Records supplied -
::::::

/-- A stitch range of a write (R121): stripe, column, first byte in the stitch, bytes, first byte in the command;
`st` is 0 while it waits for its frame, 1 reserved, 2 placed, 3 acknowledged; whether it needs a new frame, whether
that is a shadow frame, the mirror sequence it was sent under, whether its stripe's destage retired before the partner's
acknowledgment. -/
structure Range where
  key : SKey
  col : Nat
  at_ : Nat
  len : Nat
  off : Nat
  st : Nat := 0
  newFrame : Bool := false
  shadow : Bool := false
  mseq : Nat := 0
  onMedia : Bool := false
deriving DecidableEq, Repr

/-- A write command in progress (R121 to R123): requester, namespace, first byte and length in the namespace, its
stitch ranges in ascending order, the status it has earned. -/
structure WCmd where
  id : Nat
  req : Req
  ns : Nat
  first : Nat
  bytes : Nat
  ranges : List Range
  status : Nat := 0
deriving DecidableEq, Repr

/-- Where a block of a read stands: served, read from its member, gathering survivors, in decode, gathering what is
left of a lost row (R187), failed. -/
inductive RSt where
  | got | reading | survivors | decode | lost | failed
deriving DecidableEq, Repr

/-- A block of a read: namespace 4 KiB block number, stripe, column, block row of the stitch, the block, the
survivor blocks gathered (by column), columns found unreadable, whether its own stitch was present and failed, whether it
was decoded. -/
structure RBlk where
  nsBlk : Nat
  key : SKey
  col : Nat
  row : Nat
  st : RSt := .got
  blk : Blk := {}
  surv : Tbl (Option Blk) := []
  bad : List Nat := []
  own : Bool := false
  dec : Bool := false
deriving DecidableEq, Repr

/-- A read in progress: requester, namespace, first byte and length, its blocks. -/
structure RCmd where
  id : Nat
  req : Req
  ns : Nat
  first : Nat
  bytes : Nat
  blks : List RBlk
deriving DecidableEq, Repr

/-- Why a member command was issued. -/
inductive Owner where
  | read (cmd blk : Nat)
  | survivor (cmd blk col : Nat)
  | destage (key : SKey) (col : Nat)
  | repair (jseq : Nat)
  | proxy (tag : Nat)
deriving DecidableEq, Repr

/-- Kinds of member commands (R357). -/
inductive MKind where
  | read | write | flush
deriving DecidableEq, Repr

/-- A member command outstanding (R356, R359): tag, bay, kind, member LBA, blocks, data written, owner, whether it
was reissued, whether it waits for the link. -/
structure MCmd where
  tag : Nat
  bay : Nat
  kind : MKind
  lba : Nat
  count : Nat
  data : List Blk
  owner : Owner
  reissued : Bool := false
  held : Bool := false
deriving DecidableEq, Repr

/-- A frame of the partner held in the mirror region (R136, R137): namespace row, stripe, column, generation, mirror
sequence and epoch, blocks. -/
structure MirrorFrame where
  ns : Nat
  key : SKey
  col : Nat
  gen : Nat
  seq : Nat
  epoch : Nat
  blks : Tbl (Option Blk)
deriving DecidableEq, Repr

/-- A partly covered block that waits for its fill read (R126): command, range, block row of the stitch, first byte
and length of the new bytes in the block, the new bytes. -/
structure FillWait where
  cmd : Nat
  range : Nat
  row : Nat
  lo : Nat
  len : Nat
  data : Nat
deriving DecidableEq, Repr

/-- The hoop (R116 to R139): stripes by key number, writes and reads in progress, writes waiting for frames (oldest
first), mirror state (0 mirrored, 1 solo, 2 resyncing), next mirror sequence, frames held for the partner and the
region's bytes, a ceiling being lowered, admission stopped, namespaces whose frames were lost (R156). -/
structure Hoop where
  stripes : Tbl Stripe := []
  writes : List WCmd := []
  reads : List RCmd := []
  queue : List Nat := []
  fills : List FillWait := []
  nextCmd : Nat := 1
  mirrorState : Nat := 1
  mseq : Nat := 0
  region : List MirrorFrame := []
  regionBytes : Nat := 8589934592
  lowering : Option Nat := none
  stopped : Bool := false
  soughtNs : List Nat := []
deriving DecidableEq, Repr

/-- Kinds of a basting record (Table 4-3). -/
inductive RecKind where
  | destage | reconstruct | copyback | migrate | resync | checkpoint | retire
deriving DecidableEq, Repr

/-- A basting record (Table 4-3), with the places that hold it: working copy always, partner mirror, journal
members 0 and 1; `persisted` once every place that exists holds it. `retires` lists what a RETIRE record names; `page` is the page it
was last written in. -/
structure JRec where
  kind : RecKind
  geo : Nat := 0
  gen : Nat := 0
  jseq : Nat := 0
  key : SKey := ⟨0, 0, 0⟩
  members : Nat := 0
  stitches : Nat := 0
  sbase : Nat := 0
  time : Nat := 0
  aux : Nat := 0
  retires : List Nat := []
  destaging : Bool := false
  onPartner : Bool := false
  on0 : Bool := false
  on1 : Bool := false
  persisted : Bool := false
  page : Nat := 0
deriving DecidableEq, Repr

/-- A journal page (R141): sequence, records, and which members have taken it. -/
structure JPage where
  seq : Nat
  recs : List Nat
  out0 : Bool
  out1 : Bool
deriving DecidableEq, Repr

/-- The basting journal (R140 to R150): the working copy (oldest first), next `JSEQ`, records waiting for a page,
retirements that wait for a RETIRE record, pages being written, next page number, the two journal members (0x3F none), the re-homing target of copy 0 or 1,
`bast.state`, the resync cursor, the partner's journal mirror. -/
structure Journal where
  recs : List JRec := []
  next : Nat := 0
  waiting : List Nat := []
  retiring : List Nat := []
  pages : List JPage := []
  page : Nat := 0
  pos0 : Nat := 0x3F
  pos1 : Nat := 0x3F
  rehome : Option (Nat × Nat) := none
  state : Nat := 0
  resync : Nat := 0
  partner : List JRec := []
deriving DecidableEq, Repr

/-- Kinds of vault chunk payload (Table 4-7). -/
structure Chunk where
  kind : Nat
  index : Nat
  pos : Nat
  tries : Nat
deriving DecidableEq, Repr

/-- The vault (R151 to R158): state (0 idle, 1 dumping, 2 restoring, 3 testing), generation, chunks still to write
(kind and index), the one being written, bytes written, start time, whether `PWRFAIL_N` came back, the reported
results, and what the media hold of this device's half: newest generation, complete, valid (not retired, R156), and the frames and
records it saves; `restored` lists the stripes restored from it and neither mirrored nor destaged since. -/
structure Vault where
  state : Nat := 0
  gen : Nat := 0
  todo : List (Nat × Nat) := []
  cur : Option Chunk := none
  done : Nat := 0
  flushed : Bool := false
  start : Nat := 0
  deasserted : Bool := false
  lastResult : Nat := 0
  lastBytes : Nat := 0
  lastTime : Nat := 0
  rate : Nat := 0
  mediaGen : Nat := 0
  mediaComplete : Bool := false
  mediaValid : Bool := false
  mediaEpoch : Nat := 0
  savedRecs : List JRec := []
  savedStripes : Tbl Stripe := []
  savedRegion : List MirrorFrame := []
  restored : List Nat := []
  retention : Option Nat := none
deriving DecidableEq, Repr

/-- A rebuild pass of a position (Table 5-8): state, cursor, bytes done, bytes at start, stripes since the last
checkpoint. -/
structure Pass where
  st : Nat := 0
  cursor : Nat := 0
  done : Nat := 0
  total : Nat := 0
  since : Nat := 0
deriving DecidableEq, Repr

/-- A critical pass (R175): the pair and its cursor (slot base, stripe). -/
structure Crit where
  a : Nat
  b : Nat
  base : Nat := 0
  stripe : Nat := 0
deriving DecidableEq, Repr

/-- An entry of the lost-block log (Table 5-4). -/
structure Lost where
  block : Nat := 0
  ns : Nat := 0
  cause : Nat := 0
  time : Nat := 0
deriving DecidableEq, Repr

/-- Darning (R163 to R204): passes by position, critical passes, LOST stripes, lost-block log by row, scrub and
relist cursors (stripe key numbers), stitches skipped for want of a target (R103), stripes a resync could not restore
(R149), stitches of SUSPECT stripes that a walk passed and left missing (R149), what a critical pass did for the position of its
pair that is still out, stripes since the last checkpoint of copy-backs and of the resync, `rb.rate`, `rb.ceiling`, `bg.rate` and
`rb.lat_p99`. -/
structure Darn where
  passes : Tbl Pass := []
  crits : List Crit := []
  lostStripes : List SKey := []
  log : Tbl (Option Lost) := []
  scrub : Nat := 0
  relist : Nat := 0
  relisting : Bool := false
  skipped : List (SKey × Nat) := []
  unsynced : List SKey := []
  unbuilt : List (SKey × Nat) := []
  claims : List (Crit × Nat) := []
  cbSince : Tbl Nat := []
  rsSince : Nat := 0
  rate : Nat := 0
  ceiling : Nat := 0
  bgRate : Nat := 0
  p99 : Nat := 0
deriving DecidableEq, Repr

/-- States of a member row (Table 10-3). -/
inductive MemSt where
  | absent | probing | inService | failing | failed | rebuilding | spare | retired
deriving DecidableEq, Repr

/-- `mem.state` codes. -/
def MemSt.code : MemSt → Nat
  | .absent => 0 | .probing => 1 | .inService => 2 | .failing => 3
  | .failed => 4 | .rebuilding => 5 | .spare => 6 | .retired => 7

/-- A member row, one per bay (R361). `grace` is the absent grace running; `resets` and `timeouts` the times of the last hour and minute; `media` the readings
of the last 24 h (time, count); `warn` the SMART critical warning byte. -/
structure Member where
  st : MemSt := .absent
  pos : Nat := 0xFF
  serial : Nat := 0
  model : Nat := 0
  capacity : Nat := 0
  reason : Nat := 0
  foreign : Bool := false
  temp : Nat := 0
  pctUsed : Nat := 0
  mediaErrors : Nat := 0
  ioQueues : Nat := 0
  hdrGen : Nat := 0
  grace : Bool := false
  resetting : Bool := false
  resets : List Nat := []
  timeouts : List Nat := []
  media : List (Nat × Nat) := []
  volatile : Bool := false
  warn : Nat := 0
deriving DecidableEq, Repr

/-- A drive link (Table 10-5): state, speed, width, path, `BAYn_PERST_N` level (true high), reference clock, whether
recovery is running, retrain attempts of R351. -/
structure DLink where
  st : Nat := 0
  speed : Nat := 0
  width : Nat := 0
  path : Nat := 0
  perst : Bool := false
  refclk : Bool := false
  recovering : Bool := false
  tries : Nat := 0
deriving DecidableEq, Repr

/-- What array metadata records of a position: its state and header generation (R361). -/
structure PosRec where
  st : Nat := 0
  gen : Nat := 0
deriving DecidableEq, Repr

/-- Drive links and members: rows by bay, recorded positions, outstanding member commands, next tag,
Aborts not yet answered (tag, bay; R359). -/
structure Drives where
  links : Tbl DLink := []
  mems : Tbl Member := []
  recs : Tbl PosRec := []
  cmds : List MCmd := []
  tag : Nat := 1
  aborts : List (Nat × Nat) := []
deriving DecidableEq, Repr

end Sys2Proof.Machine
end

::::::

Exercise requirements - Copy the lines of the data above exactly as written, beginning with the line containing "savedStripes : Tbl Stripe := []" and ending with the line containing "base, stripe). -/", and leave out all other lines.

Output -
  savedStripes : Tbl Stripe := []
  savedRegion : List MirrorFrame := []
  restored : List Nat := []
  retention : Option Nat := none
deriving DecidableEq, Repr

/-- A rebuild pass of a position (Table 5-8): state, cursor, bytes done, bytes at start, stripes since the last
checkpoint. -/
structure Pass where
  st : Nat := 0
  cursor : Nat := 0
  done : Nat := 0
  total : Nat := 0
  since : Nat := 0
deriving DecidableEq, Repr

/-- A critical pass (R175): the pair and its cursor (slot base, stripe). -/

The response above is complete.